#### MATERIAL TO PROCESS
+++

-- ==== Sys2Proof/Tests/Slice0.lean ====
section
/-!
SUPPORT. Tests: the checks of WellFormed, the manual's worked examples, and for each statement with hypotheses a concrete state
and operands that meet them. The expected values are the manual's own (the sections are named).
-/

namespace Sys2Proof.Tests

open Sys2Proof Sys2Proof.Machine

-- Tests are checked one after another: many kernel evaluations at once would each hold a thread.
set_option Elab.async false

/-! ### States to test on -/

/-- The state a step leaves. -/
def after (o : Host.Outcome State Fault Refusal) : State :=
  match o with
  | .next t => t
  | _ => State.reset

/-- The clock of the night of §1.7. -/
def clockAt (second : Nat) (phase : Phase) : NightClock :=
  { NightClock.reset with
    second := second, valid := true, topen := 79200, ttransfer := 84600, tclose := 14400, tend := 19800, nightValid := true,
    phase := phase }

/-- The part started, at a time of the night of §1.7, with nothing on the station link's line. -/
def night (second : Nat) (phase : Phase) : State :=
  let link := { Link.reset false false with sending := none }
  let startUp := { StartUp.reset .power with configured := true }
  { State.reset with startUp := startUp, clock := clockAt second phase, link := link }

/-- The class of §4.9 and §2.9's trailers: 13 rows, two tiers. -/
def aClass : ClassRec :=
  { rows := 13, hmax := 27, wmax := 24000, axleX := 22, kmax := 12000, amax := 18000, tiers := 2, dlat := none,
    pattern := .alternate, flip := false, valid := true }

/-- A trailer between depot 7 and depot 15. -/
def aTrailer (fleet : Nat) (role : Role) (state : TrailerState) : TrailerRec :=
  { fleet := fleet, role := role, origin := 7, near := if role = .inbound then 0 else 15, far := none, cls := 2,
    window := none, tdep := 18000, closingLead := 600, switchLead := 2400, gate := none, dock := none, lapses := 0,
    late := false, early := false, expected := 0, taken := 0, loaded := 0, door := none, buffer := none, state := state }

/-- A pallet for depot 15. -/
def aPallet (p : Nat) (place : Whereabouts) : PalletRec :=
  { id := p, origin := 7, dest := 15, route := 0x3A41CE, weight := 640, height := 14, topLoad := 800, hazard := none,
    service := .standard, hold := false, saturated := false, roll := 0, inbound := none, place := place }

/-- A run with two pallets remaining. -/
def aRun (kind : RunKind) (source : Location) (target : Option Nat) : Run :=
  { kind := kind, source := source, target := target, remaining := 2, closing := false, breakMark := false, begun := false }

/-- A task of an UNLOAD run at door 3, ISSUING. -/
def aTask (p : Nat) (kind : RunKind) (source : Location) (target : Target) : Task :=
  { pallet := p, kind := kind, source := source, target := target, open_ := false, deadline := none, first := true }
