-- ==== Sys2Proof/Decode.lean ====
section
/-!
DEFINITION. Commands spelled by table words. The table gives none of its rows any bits (the device is commanded through
registers, frames, messages and pins, not by encoded words), so no word spells a command.
-/

namespace Sys2Proof

/-- The command a word spells by the table's bits: no row of spec/opcode_table.json gives bits, so every word spells none. -/
def decodeTableWord (_nbits _w : Nat) : Option Instr := none

end Sys2Proof
end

+++

#### TASK TO COMPLETE
Repeat the entries above verbatim, but only from the line that has "id := p, origin" down to the line that has "3, ISSUING. -/", inclusive.

#### WORKED SOLUTION
  { id := p, origin := 7, dest := 15, route := 0x3A41CE, weight := 640, height := 14, topLoad := 800, hazard := none,
    service := .standard, hold := false, saturated := false, roll := 0, inbound := none, place := place }

/-- A run with two pallets remaining. -/
def aRun (kind : RunKind) (source : Location) (target : Option Nat) : Run :=
  { kind := kind, source := source, target := target, remaining := 2, closing := false, breakMark := false, begun := false }

/-- A task of an UNLOAD run at door 3, ISSUING. -/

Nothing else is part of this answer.